Tracking pelagic birds at sea: limitations to accuracy of light-level geolocators investigated with Calonectris shearwaters

Scopolis Searwater John Borg
Scopoli's Shearwater Calonectris diomedea at sea, photograph by John Borg

Luke Halpin (School of Biological Sciences, Monash University, Clayton, Australia) and colleagues have published in the journal Methods in Ecology and Evolution on testing the accuracy of light-level geolocators on three species of Calonectris shearwaters.

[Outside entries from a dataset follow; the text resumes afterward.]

theorem sexth (g : Guard) (d : Reg) (a : Reg) : Statement (.sexth g d a) := by
  intro h
  have h_d := d.isLt
  have h_a := a.isLt
  have hb : 0 < 64 := by decide
  have hl : d.val * 65536 + a.val * 1024 + 0 * 16 + 11 < 4194304 := by omega
  refine decode_ok (g := g) (maj := 3) (low := d.val * 65536 + a.val * 1024 + 0 * 16 + 11) (by omega) hl rfl rfl rfl h ?_
  intro w hw
  have hc := g.code_lt
  have F := fieldsR g hw (by omega) (by omega) (by omega) hb (by omega)
  have e1 := F.1
  have e2 := F.2.1
  have eg := F.2.2.1
  have f1 : wD w = d := Fin.ext F.2.2.2.1
  have f2 : wA w = a := Fin.ext F.2.2.2.2.1
  have ez : bitsOf w 4 6 = 0 := by
    simp only [bitsOf, Nat.reducePow]
    omega
  rw [raw_3 e1]
  simp only [e2, f1, f2, eg, decodeBit, ez]

theorem sextw (g : Guard) (d : Reg) (a : Reg) : Statement (.sextw g d a) := by
  intro h
  have h_d := d.isLt
  have h_a := a.isLt
  have hb : 0 < 64 := by decide
  have hl : d.val * 65536 + a.val * 1024 + 0 * 16 + 12 < 4194304 := by omega
  refine decode_ok (g := g) (maj := 3) (low := d.val * 65536 + a.val * 1024 + 0 * 16 + 12) (by omega) hl rfl rfl rfl h ?_
  intro w hw
  have hc := g.code_lt
  have F := fieldsR g hw (by omega) (by omega) (by omega) hb (by omega)
  have e1 := F.1
  have e2 := F.2.1
  have eg := F.2.2.1
  have f1 : wD w = d := Fin.ext F.2.2.2.1
  have f2 : wA w = a := Fin.ext F.2.2.2.2.1
  have ez : bitsOf w 4 6 = 0 := by
    simp only [bitsOf, Nat.reducePow]
    omega
  rw [raw_3 e1]
  simp only [e2, f1, f2, eg, decodeBit, ez]

theorem zextb (g : Guard) (d : Reg) (a : Reg) : Statement (.zextb g d a) := by
  intro h
  have h_d := d.isLt
  have h_a := a.isLt
  have hb : 0 < 64 := by decide
  have hl : d.val * 65536 + a.val * 1024 + 0 * 16 + 13 < 4194304 := by omega
  refine decode_ok (g := g) (maj := 3) (low := d.val * 65536 + a.val * 1024 + 0 * 16 + 13) (by omega) hl rfl rfl rfl h ?_
  intro w hw
  have hc := g.code_lt
  have F := fieldsR g hw (by omega) (by omega) (by omega) hb (by omega)
  have e1 := F.1
  have e2 := F.2.1
  have eg := F.2.2.1
  have f1 : wD w = d := Fin.ext F.2.2.2.1
  have f2 : wA w = a := Fin.ext F.2.2.2.2.1
  have ez : bitsOf w 4 6 = 0 := by
    simp only [bitsOf, Nat.reducePow]
    omega
  rw [raw_3 e1]
  simp only [e2, f1, f2, eg, decodeBit, ez]

theorem zexth (g : Guard) (d : Reg) (a : Reg) : Statement (.zexth g d a) := by
  intro h
  have h_d := d.isLt
  have h_a := a.isLt
  have hb : 0 < 64 := by decide
  have hl : d.val * 65536 + a.val * 1024 + 0 * 16 + 14 < 4194304 := by omega
  refine decode_ok (g := g) (maj := 3) (low := d.val * 65536 + a.val * 1024 + 0 * 16 + 14) (by omega) hl rfl rfl rfl h ?_
  intro w hw
  have hc := g.code_lt
  have F := fieldsR g hw (by omega) (by omega) (by omega) hb (by omega)
  have e1 := F.1
  have e2 := F.2.1
  have eg := F.2.2.1
  have f1 : wD w = d := Fin.ext F.2.2.2.1
  have f2 : wA w = a := Fin.ext F.2.2.2.2.1
  have ez : bitsOf w 4 6 = 0 := by
    simp only [bitsOf, Nat.reducePow]
    omega
  rw [raw_3 e1]
  simp only [e2, f1, f2, eg, decodeBit, ez]

theorem zextw (g : Guard) (d : Reg) (a : Reg) : Statement (.zextw g d a) := by
  intro h
  have h_d := d.isLt
  have h_a := a.isLt
  have hb : 0 < 64 := by decide
  have hl : d.val * 65536 + a.val * 1024 + 0 * 16 + 15 < 4194304 := by omega
  refine decode_ok (g := g) (maj := 3) (low := d.val * 65536 + a.val * 1024 + 0 * 16 + 15) (by omega) hl rfl rfl rfl h ?_
  intro w hw
  have hc := g.code_lt
  have F := fieldsR g hw (by omega) (by omega) (by omega) hb (by omega)
  have e1 := F.1
  have e2 := F.2.1
  have eg := F.2.2.1
  have f1 : wD w = d := Fin.ext F.2.2.2.1
  have f2 : wA w = a := Fin.ext F.2.2.2.2.1
  have ez : bitsOf w 4 6 = 0 := by
    simp only [bitsOf, Nat.reducePow]
    omega
  rw [raw_3 e1]
  simp only [e2, f1, f2, eg, decodeBit, ez]
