/-- R321 to R325: an element between keeps lands; the last one ends the copy or makes its signal due; a checked address that fails. -/
theorem witness_CopySteps_land : let ev (e : CopyEntry) : State := after (.evElementLand 0 2) (cp (chan [e]))
    bytesAt (ev (entry .landing)) (2 ^ 48 + 0x400) 8 = 0x0807060504030201
    ∧ ((ev (entry .landing)).spire 0).channel 2 = { chan [{ entry .landing with next := 1, wm := 0x7F1000000408 }] with wm := 0x7F1000000408 }
    ∧ (((ev { entry .landing with next := 3 }).spire 0).channel 2).queue = []
    ∧ (((ev { entry .landing with next := 3, sig := 0x7F1000000800 }).spire 0).channel 2).queue.map CopyEntry.st = [.signal]
    ∧ (((ev { entry .landing with src := 0x600000, issuer := .command 3 0 }).spire 0).channel 2).queue.map CopyEntry.st = [.frozen] := by decide +kernel
theorem witness_CopySteps_checks : let s := cp (chan [entry .landing])
    let rights : Ctx := ⟨0, 0, 0, Vector.replicate 5 0, .kernel⟩
    (s.engineCheck rights (.load 0x7F1000000100 8) false).1 = s
    ∧ (s.engineCheck rights (.load 0x7F1000000100 8) false).2 = .pass [⟨0x7F1000000100, 2 ^ 48 + 0x100, 8, true, true, false⟩]
    ∧ (s.engineCheck rights (.store 0x7F1000000400 8) false).2 = .pass [⟨0x7F1000000400, 2 ^ 48 + 0x400, 8, true, true, false⟩]
    ∧ ((s.engineCheck rights (.load 0x600000 8) false).2 matches .fault _) = true := by decide +kernel
/-- R328: the signal of a copy arrives at its word. -/
theorem witness_CopySteps_signal : let s := cp (chan [{ entry .signal with sig := 0x7F1000000800 }])
    bytesAt (after (.evCopySignal 0 2) s) (2 ^ 48 + 0x800) 8 = 0x1000000 ∧ (((after (.evCopySignal 0 2) s).spire 0).channel 2).queue = []
    ∧ (s.spire 0).cache = [] ∧ s.peerOut = [] := by decide +kernel
/-- R323: eight bytes of a port copy leave as a token with the issuer's tag. -/
theorem witness_CopySteps_port : let e : CopyEntry := { entry .landing with port := some ⟨5, 0, 0⟩, next := 1, wm := 0 }
    let s := cp (chan [e])
    let u (held : List (PortId × List Token)) := s.setSpire 0 { s.spire 0 with regions := [(5, { Region.create 0 0 4 8 1 0 0 with
      queues := held, st := .placed, active := some ⟨4, 8, 0, 0, 1, [⟨0, 0, nodeWord 62 0 0 0, [], ⟨0, 7, 13⟩, 0, 1⟩], []⟩ })] }
    let full := u [(⟨⟨0, 7, 13⟩, 0⟩, List.replicate 8 (dt 5 0))]
    s.bad = [] ∧ (s.spire 0).wins 0 = [] ∧ ((after (.evElementLand 0 2) (u [])).region 0 5).map (fun r => (r.tokens ⟨⟨0, 7, 13⟩, 0⟩).map Token.payload) = some [9]
    ∧ (((after (.evElementLand 0 2) (u [])).spire 0).channel 2).wm = 8
    ∧ (((after (.evElementLand 0 2) full).spire 0).channel 2).wm = 0
    ∧ (((after (.evElementLand 0 2) full).spire 0).channel 2).queue.map CopyEntry.hold = [[9, 0, 0, 0, 0, 0, 0, 0]] := by decide +kernel
/-- R320 to R336: the conditions under which each form of the tongs completes. -/
theorem witness_CopyFamilyCompletes : let s := cp (chan [])
    s.guardOk always = true ∧ (s.getX 23).toNat < 2 ^ 48 ∧ s.thr.queue = [] ∧ (s.getX 21).toNat + four.span.toNat ≤ 2 ^ 48
    ∧ four.levels.toList.all (fun l => decide (l.cnt ≠ 0)) = true ∧ (s.getX 0).toNat % 8 = 0
    ∧ cpStatus (.cpyres always 5 28 2) (chan [entry .frozen]) = 0 ∧ cpStatus (.cpyres always 5 29 2) (chan [entry .aborted]) = 0
    ∧ (after (.cpyabt always 5 1 2) (cp (chan [entry .landing, entry .queued]))).getX 5 = 0
    ∧ (cpAfter (.cpyabt always 5 1 2) (chan [entry .landing, entry .queued])).queue.map CopyEntry.st = [.aborted, .aborted]
    ∧ (⟨0, 0, 0, Vector.replicate 5 0, .kernel⟩ : Ctx).keepRight 0 .readWrite = true := by decide +kernel
theorem witness_CopyFamilyCompletes_engine : let e : CopyEntry := { entry .signal with sig := 0x7F1000000800, wm := 0x7F1000000420 }
    ((entry .landing).source 0).toNat = 0x7F1000000000 + 0x100 ∧ ((entry .landing).target 0).toNat = 0x7F1000000000 + 0x400
    ∧ (cp (chan [entry .landing])).bad = [] ∧ e.wm = (e.dst + BitVec.ofInt 64 e.shape.span).setWidth 48 ∧ 0 ≤ e.shape.span
    ∧ ((cp (chan [e])).spire 0).cache = [] ∧ bytesAt (cp (chan [e])) (keepKey 0 0x800) 8 / 2 ^ 24 % 2 ^ 24 ≠ 2 ^ 24 - 1
    ∧ (((after (.evCopySignal 0 2) (cp (chan [e]))).spire 0).channel 2).queue = [] := by decide +kernel

/-! ## The crucible -/

/-- Thread 0 with context 0 of its spire; x1 opens a context of four buffered elements, x2 resumes, x3 releases, x4 is a bad control
word; x10 and x11 a stream of two pairs, x12 and x13 a key and a value, x14 and x15 a spill area, x16 a descriptor; memory: the stream's
pairs (3, 2.0) and (5, 1.0) at offset 0x100, and a descriptor of a pair list at offset 0x200 with a limit of 8. -/
def mg (f : Context → Context) : State :=
  let s := ker [(1, 0x30004), (2, 1), (3, 2), (4, 3), (10, 0x7F1000000100), (11, 2), (12, 3), (13, 0x3F800000), (14, 0x7F1000001000), (15, 0x7F1000002000),
    (16, 0x7F1000000200), (17, 0x7F1000000101), (18, 0x7F1000000104), (19, 0x7F1000000400)]
    (2 ^ 48 + 0x100) (leBytes 8 3 ++ leBytes 8 0x40000000 ++ leBytes 8 5 ++ leBytes 8 0x3F800000)
  { s.setContext 0 0 (f { Context.reset with st := .open_, owner := some 0, prv := .kernel, cap := 4, mode := true }) with
    mem := memWrite (2 ^ 48 + 0x200) (leBytes 8 0 ++ leBytes 8 0x7F1000003000 ++ leBytes 8 0 ++ leBytes 8 0 ++ leBytes 8 8 ++ leBytes 8 0) s.mem }
abbrev mgStatus (i : Instr) (f : Context → Context) : Word := (after i (mg f)).getX 5
def mgAfter (i : Instr) (f : Context → Context) : Context := (after i (mg f)).context 0 0
def mgParks (i : Instr) (f : Context → Context) : Bool := decide ((after i (mg f)).thr.st = .park)
def freed (_ : Context) : Context := Context.reset
def theirs (v : Context) : Context := { v with owner := some 9 }
def frozen (v : Context) : Context := { v with st := .frozen, kept := .open_, ftsub := 5, faddr := 8 }
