-- ==== Sys2Proof/Machine/Float.lean ====
section
/-! DEFINITION. The rounding `fl` of the configuration at its default (00_scope.md R5, R9): round to nearest, ties to even, into
IEEE-754 binary32, subnormals included, no flush to zero (R303). Rationals are built by `mkRat` only, so that every value
here is computed by plain evaluation. -/

namespace Sys2Proof.Machine

/-- The integer nearest to `n / d`, a tie going to the even one. -/
def roundEven (n d : Nat) : Nat :=
  let k := n / d
  let r := n % d
  if 2 * r < d ∨ (2 * r = d ∧ k % 2 = 0) then k else k + 1

/-- `m * 2^p` as a rational. -/
def dyadic (m : Int) (p : Int) : Rat := mkRat (m * 2 ^ p.toNat) (2 ^ (-p).toNat)

/-- `2^p <= n / d`, for `d > 0`. -/
def powLe (p : Int) (n d : Nat) : Bool := decide (d * 2 ^ p.toNat ≤ n * 2 ^ (-p).toNat)

/-- The exponent `e` with `2^e <= n / d < 2^(e+1)`, for `n, d > 0`. -/
def binaryExponent (n d : Nat) : Int :=
  let e : Int := (n.log2 : Int) - (d.log2 : Int)
  if powLe e n d then e else e - 1

/-- `fl(r)`: the binary32 value nearest to `r` (R9). 24 bits of significand, least exponent of a unit -149, values that
round to `2^128` or beyond become infinite. -/
def fl (r : Rat) : F :=
  if r.num = 0 then .fin 0
  else
    let n := r.num.natAbs
    let d := r.den
    let p : Int := max (binaryExponent n d - 23) (-149)
    let k := roundEven (n * 2 ^ (-p).toNat) (d * 2 ^ p.toNat)
    if 2 ^ 128 ≤ k * 2 ^ p.toNat then (if r.num < 0 then .negInf else .posInf)
    else .fin (dyadic (if r.num < 0 then -(k : Int) else (k : Int)) p)

end Sys2Proof.Machine
end

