-- ==== Sys2Proof/Machine/Operands.lean ====
section
/-! DEFINITION. What operands stand for: expanded addresses (20_memory.md R84, R85), DSP floats and packed halves (30_encoding.md R134,
R135), pixel, texel and palette addresses (20_memory.md R88 to R92), and the integers of the pixel shader (43_rasterizer.md R292, R295,
R299, R300). -/

namespace Sys2Proof.Machine

/-! ## Expanded addresses -/

/-- `Expand0(e)`: a bank 0 pointer (R84). Total. -/
def expand0 (cfg : Cfg) (e : Word) : Nat :=
  ((e.toNat % cfg.W0) + ((e.toNat >>> 16) % cfg.H0) * cfg.W0) * cfg.cell0

/-- `Expand1(e)`: a bank 1 pointer (R85). Total. -/
def expand1 (cfg : Cfg) (e : Word) : Nat :=
  ((e.toNat % cfg.W1) + ((e.toNat >>> 16) % cfg.H1) * cfg.W1) * cfg.cell1

/-! ## Numbers in command words -/

/-- The real value of a DSP float (R134): signed exponent `w[31:24]`, sign `w[23]`, fraction `w[22:0]`; exponent -128 is
zero. PRESUMED (GK, D16): notes/assumptions/1.md. -/
def dspValue (w : Word) : Rat :=
  let e := (topByte w).toInt
  let f : Int := ((w.extractLsb' 0 23).toNat : Int)
  if e = -128 then 0
  else dyadic (if w.getLsbD 23 then f - 2 ^ 24 else f + 2 ^ 23) (e - 23)

/-- `DspFloat(w)`: the value converted to `F` by the configuration's `fl` (R134), the corner encodings too. -/
def dspFloat (cfg : Cfg) (w : Word) : F := cfg.fl (dspValue w)

/-- `s16` of a half, as a coordinate (R135). -/
def s16 (h : BitVec 16) : Rat := mkRat h.toInt 1

/-- An unsigned texture coordinate (R282). -/
def u8 (b : BitVec 8) : Rat := mkRat b.toNat 1

/-! ## Pixels of bank 1 -/

/-- The number of the pixel-pair cell of row `y`, column `x` (R88). -/
def pixelCell (y x : Nat) : Nat := (y % 512) * 256 + (x % 512) / 2

/-- `ColorAddr(rb, y, x)` (R88). -/
def colorAddr (rb y x : Nat) : Nat := rb + 12 * pixelCell y x + 4 * (x % 2)

/-- `DepthAddr(rb, y, x)` (R88). -/
def depthAddr (rb y x : Nat) : Nat := rb + 12 * pixelCell y x + 8 + 2 * (x % 2)

/-- A colour word: red in 23:16, green in 15:8, blue in 7:0, zero above (R89, R301). -/
def colorWord (r g b : Int) : Word :=
  0#8 ++ BitVec.ofInt 8 r ++ BitVec.ofInt 8 g ++ BitVec.ofInt 8 b

/-! ## Texels and palette entries of bank 0 -/

/-- `TexelOffset(w, v, u)` (R91): 4 by 2 blocks, two rows in `2*w` bytes, no wrap. -/
def texelOffset (w : TexWidth) (v u : Nat) : Nat :=
  (v / 2) * (2 * w.texels) + (u / 4) * 8 + (v % 2) * 4 + u % 4

/-- `ex(c5) = (c5 << 3) | (c5 >> 2)` (R299). -/
def expand5 (c5 : BitVec 5) : BitVec 8 := (c5.zeroExtend 8 <<< 3) ||| (c5.zeroExtend 8 >>> 2)

/-- Three channels. -/
structure Rgb where
  r : Int
  g : Int
  b : Int
deriving DecidableEq, Repr

/-- The expanded colour of a palette entry: red 14:10, green 9:5, blue 4:0, bit 15 ignored (R92, R299). -/
def entryColor (e : BitVec 16) : Rgb :=
  ⟨(expand5 (e.extractLsb' 10 5)).toNat, (expand5 (e.extractLsb' 5 5)).toNat, (expand5 (e.extractLsb' 0 5)).toNat⟩

/-! ## Integers of the shader -/

/-- `mix(a, b, f) = a + floor((b - a) * f / 256)` (R300). -/
def mix (a b f : Int) : Int := a + (b - a) * f / 256

/-- `mix` on each channel separately (R300, R304). -/
def mixRgb (a b : Rgb) (f : Int) : Rgb := ⟨mix a.r b.r f, mix a.g b.g f, mix a.b b.b f⟩

/-- The bilinear blend: horizontally with `fu`, then vertically with `fv` (R300). -/
def blend (c00 c01 c10 c11 : Rgb) (fu fv : Int) : Rgb :=
  mixRgb (mixRgb c00 c01 fu) (mixRgb c10 c11 fu) fv

/-- `rnd(r) = ceil(r - 1/2)`: the nearest integer, a tie going down (R292). -/
def rnd (r : Rat) : Int := -((r.den - 2 * r.num) / (2 * r.den))

end Sys2Proof.Machine
end

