-- ==== Sys2Proof/Machine/Dispatch.lean ====
section
/-! DEFINITION. One arm per constructor of Instr: the meaning it calls. -/

namespace Sys2Proof.Machine

def exec (i : Instr) (s : State) : Host.Outcome State Fault Refusal :=
  match i with
  -- FIFO commands (41_fifo_commands.md)
  | .setreg reg value => Sys2Proof.Machine.execSetreg reg value s
  | .setmat m p => Sys2Proof.Machine.execSetmat m p s
  | .setmat8 pad m p => Sys2Proof.Machine.execSetmat8 pad m p s
  | .setpt15 p => Sys2Proof.Machine.execSetpt15 p s
  | .setpt16 p => Sys2Proof.Machine.execSetpt16 p s
  | .pt2clr p => Sys2Proof.Machine.execPt2clr p s
  | .model23 count base => Sys2Proof.Machine.execModel23 count base s
  | .model24 count base => Sys2Proof.Machine.execModel24 count base s
  | .sync31 => Sys2Proof.Machine.execSync31 s
  | .sync32 => Sys2Proof.Machine.execSync32 s
  | .dquad low ws => Sys2Proof.Machine.execDquad low ws s
  | .nop40 low => Sys2Proof.Machine.execNop40 low s
  | .unk w => Sys2Proof.Machine.execUnk w s
  -- display-list sub-commands (42_display_list.md)
  | .dTexsel21 texoffs => Sys2Proof.Machine.execDTexsel21 texoffs s
  | .dTexsel22 texoffs => Sys2Proof.Machine.execDTexsel22 texoffs s
  | .dSync => Sys2Proof.Machine.execDSync s
  | .dSetreg reg value => Sys2Proof.Machine.execDSetreg reg value s
  | .dQuad framing a b c d => Sys2Proof.Machine.execDQuad framing a b c d s
  | .dUnk v w => Sys2Proof.Machine.execDUnk v w s
  -- bus operations and pointer writes (40_register_bus.md)
  | .rd o => Sys2Proof.Machine.execRd o s
  | .wr o v => Sys2Proof.Machine.execWr o v s
  | .push w => Sys2Proof.Machine.execPush w s
  | .ptrRender data => Sys2Proof.Machine.execPtrRender data s
  | .ptrTex data => Sys2Proof.Machine.execPtrTex data s
  | .ptrQsize data => Sys2Proof.Machine.execPtrQsize data s

end Sys2Proof.Machine
end

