-- ==== Sys2Proof/Tests/Slice0.lean ====
section
/-! SUPPORT. Tests on fixed values, each from the test vectors of the spec (95_test_vectors.md) or worked by hand from the rule its
comment names; and, for every statement that has hypotheses, a named state and operands that meet them. -/

namespace Sys2Proof.Tests

open Sys2Proof.Machine
open Sys2Proof.Config (defaults)

/-! ## Helpers -/

/-- A field of the next state, `none` where there is none. -/
def after {α : Type} (r : Result) (f : State → α) : Option α :=
  match r with
  | .next s => some (f s)
  | .fault _ => none
  | .refused _ => none

/-- The refusal a result ends in. -/
def refusal (r : Result) : Option Refusal :=
  match r with
  | .next _ => none
  | .fault _ => none
  | .refused e => some e

/-- The state after reset with one input waiting. -/
def waiting (i : Input) : State := { State.reset with inputs := [i] }

/-- The state after reset with a FIFO buffer the FIFO processor is about to look at. -/
def pushed (ws : List Word) : State := { State.reset with fifo := ws, phase := .command }

/-- Words from a byte address on. -/
def putWords (m : Memory) (a : Nat) : List Nat → Memory
  | [] => m
  | w :: ws => putWords (m.writeLE a w 4) (a + 4) ws

/-- Pairs of a number and a byte (or a halfword), at `base + n * k`. -/
def putEach (n base : Nat) (m : Memory) : List (Nat × Nat) → Memory
  | [] => m
  | (k, v) :: rest => putEach n base (m.writeLE (base + n * k) v n) rest

/-- A walk at its first record at bank 0 byte 8192, with `count`. -/
def walking (count : Nat) (ws : List Nat) : State :=
  { State.reset with
    phase := .walk
    wave0 := putWords [] 8192 ws
    walker := { Walker.clear with list := some 8192, count := count } }

/-- The identity matrix. -/
def identity : Mat3 F := ⟨.fin 1, .fin 0, .fin 0, .fin 0, .fin 1, .fin 0, .fin 0, .fin 0, .fin 1⟩

/-- A vertex of four or five small integers. -/
def vertex (x y z u v : Nat) : QVertex :=
  ⟨BitVec.ofNat 16 x, BitVec.ofNat 16 y, BitVec.ofNat 16 z, BitVec.ofNat 8 u, BitVec.ofNat 8 v⟩

/-- The texture and the palette of P3 (95_test_vectors.md). -/
def textures : Memory :=
  putEach 2 0x4000
    (putEach 1 0x8000 []
      [(0, 5), (1, 6), (2, 7), (4, 8), (5, 9), (6, 10), (512, 11), (513, 12), (514, 13)])
    [(5, 0x7E10), (6, 0x001F), (7, 0x03E0), (8, 0x7C00), (9, 0x7FFF), (10, 0), (11, 0x4210), (12, 0x0421), (13, 0x7FFF)]

/-- P4's start state, with the clip rectangle cut down to the pixel of column 257, row 201. -/
def drawing : State :=
  { State.reset with
    matrix := identity
    clip := some ⟨257, 257, 201, 201⟩
    texbase := 0x1000
    regs := State.reset.regs.set 0x41 0x00020000#32
    wave0 := textures
    wave1 := (Memory.writeLE [] 619012 0x00FF8484 4).writeLE 619018 0x2000 2
    walker := { Walker.clear with texoffs := 0x0000005D#32 }
    phase := .walk }

/-- Quad A of P4: farther than what is stored. -/
def quadA : Instr :=
  .dQuad .ten (vertex 0 0 1022 0 0) (vertex 4 0 1022 0 0) (vertex 4 4 1022 0 0) (vertex 0 4 1022 0 0)

/-- Quad B of P4: nearer. -/
def quadB : Instr :=
  .dQuad .ten (vertex 0 0 254 0 0) (vertex 1 0 254 2 0) (vertex 1 1 254 2 2) (vertex 0 1 254 0 2)

/-- The colour word and the depth of the pixel of column 257, row 201. -/
def pixel (s : State) : Nat × Nat :=
  (s.wave1.readLE .bank1 (colorAddr 0 201 257) 4, s.wave1.readLE .bank1 (depthAddr 0 201 257) 2)

/-- The defaults with `fl` the identity, so that `F` is the rationals and every rule exact (R9). -/
def exact : Cfg := { defaults with fl := F.fin }

/-- One instruction of each constructor. -/
def samples : List Instr :=
  [.setreg 0x7f#7 0xFFFFFFFF#32, .setmat ⟨1, 2, 3, 4, 5, 6, 7, 8, 9⟩ ⟨10, 11, 12⟩,
   .setmat8 0xCAFEF00D#32 ⟨1, 2, 3, 4, 5, 6, 7, 8, 9⟩ ⟨10, 11, 12⟩, .setpt15 ⟨1, 2, 3⟩, .setpt16 ⟨1, 2, 3⟩, .pt2clr ⟨1, 2, 3⟩,
   .model23 0xFFFF#16 1#32, .model24 0x8001#16 2#32, .sync31, .sync32,
   .dquad 0xFFFFFF#24 [1, 2, 3, 4, 5, 6, 7, 8, 9, 10, 11], .nop40 0x123456#24, .unk 0x2C000001#32]
  ++ [.dTexsel21 0x5D#32, .dTexsel22 0x5D#32, .dSync, .dSetreg 0x20#7 0x05000123#32,
      .dQuad .ten (vertex 1 2 3 4 5) (vertex 6 7 8 9 10) (vertex 11 12 13 14 15) (vertex 0xFFFF 17 18 0xFF 0xFE),
      .dQuad .fourteen (vertex 1 2 3 4 5) (vertex 6 7 8 9 10) (vertex 11 12 13 14 15) (vertex 0xFFFF 17 18 0xFF 0xFE),
      .dUnk 0x99000000#32 7#32]
  ++ [.rd 0x54#7, .wr 0x10#7 0xDEADBEEF#32, .wr 0x20#7 0x77123456#32, .push 0x05110000#32, .ptrRender 0x000190#24,
      .ptrTex 0x001000#24, .ptrQsize 1#24]

/-! ## WellFormed -/

/-- Eleven words must follow `DQUAD` (R131). -/
theorem test_wf_refuses_short_dquad : (Instr.dquad 0#24 [1, 2, 3]).wf = false := by decide
theorem test_wf_refuses_long_dquad : (Instr.dquad 0#24 [1, 2, 3, 4, 5, 6, 7, 8, 9, 10, 11, 12]).wf = false := by decide
/-- 0x31 is `SYNC31`, never `UNK` (R131). -/
theorem test_wf_refuses_known_unk : (Instr.unk 0x31000000#32).wf = false := by decide
/-- 0x29 is `D.SETREG`, never `D.UNK` (R133). -/
theorem test_wf_refuses_known_dUnk :
    (Instr.dUnk 0x21000000#32 0#32).wf = false ∧ (Instr.dUnk 0x31000000#32 0#32).wf = false
    ∧ (Instr.dUnk 0x29000000#32 0#32).wf = false ∧ (Instr.dUnk 0x38000000#32 0#32).wf = false := by decide
/-- A write of the FIFO trigger is `PUSH`, a write of a pointer index is that pointer row (R144). -/
theorem test_wf_refuses_push_as_wr : (Instr.wr 0x08#7 0#32).wf = false := by decide
theorem test_wf_refuses_pointer_as_wr : (Instr.wr 0x20#7 0x40000000#32).wf = false := by decide
theorem test_config_wf : defaults.wf = true := by decide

The paper’s abstract follows:

  1. Light-level geolocators are popular bio-logging tools, with advantageous sizes, longevity and affordability. Biologists tracking seabirds often presume geolocator spatial accuracies between 186 and 202 km from previously innovative, yet taxonomically, spatially and computationally limited, studies. Using recently developed methods, we investigated whether assumed uncertainty norms held across a larger-scale, multispecies study.
  2. We field-tested geolocator spatial accuracy by synchronously deploying these with GPS loggers on scores of seabirds across five species and 11 Mediterranean Sea, east Atlantic and south Pacific breeding colonies. We first interpolated geolocations using the geolocation package FLightR without prior knowledge of GPS tracked routes. We likewise applied another package, probGLS, additionally testing whether sea-surface temperatures could improve route accuracy.
  3. Geolocator spatial accuracy was lower than the ~200 km often assumed. probGLS produced the best accuracy (mean ± SD= 304 ± 413 km, n= 185 deployments) with 84.5% of GPS-derived latitudes and 88.8% of longitudes falling within resulting uncertainty estimates. FLightR produced lower spatial accuracy (408 ± 473 km, n = 171 deployments) with 38.6% of GPS-derived latitudes and 23.7% of longitudes within package-specific uncertainty estimates. Expected inter-twilight period (from GPS position and date) was the strongest predictor of accuracy, with increasingly equatorial solar profiles (i.e. closer temporally to equinoxes and/or spatially to the Equator) inducing more error. Individuals, species and geolocator model also significantly affected accuracy, while the impact of distance travelled between successive twilights depended on the geolocation package.
  4. Geolocation accuracy is not uniform among seabird species and can be considerably lower than assumed. Individual idiosyncrasies and spatiotemporal dynamics (i.e. shallower inter-twilight shifts by date and latitude) mean that practitioners should exercise greater caution in interpreting geolocator data and avoid universal uncertainty estimates. We provide a function capable of estimating relative accuracy of positions based on geolocator-observed inter-twilight period.”

Reference:

With thanks to Ken Morgan.

Halpin, L.R., Ross, J.D., Ramos, R., Mott, R., Carlile, N., Golding, N., Reyes-González, J.M., Militão, T., De Felipe, F., Zajková, Z., Cruz-Flores, N., Saldanha, S., Morera-Pujol, V., Navarro-Herrero, L., Zango, L., González-Solís, J. & Clarke, R.H. 2021.  Double-tagging scores of seabirds reveals that light-level geolocator accuracy is limited by species idiosyncrasies and equatorial solar profiles.   Methods in Ecology and Evolution doi.org/10.1111/2041-210X.13698.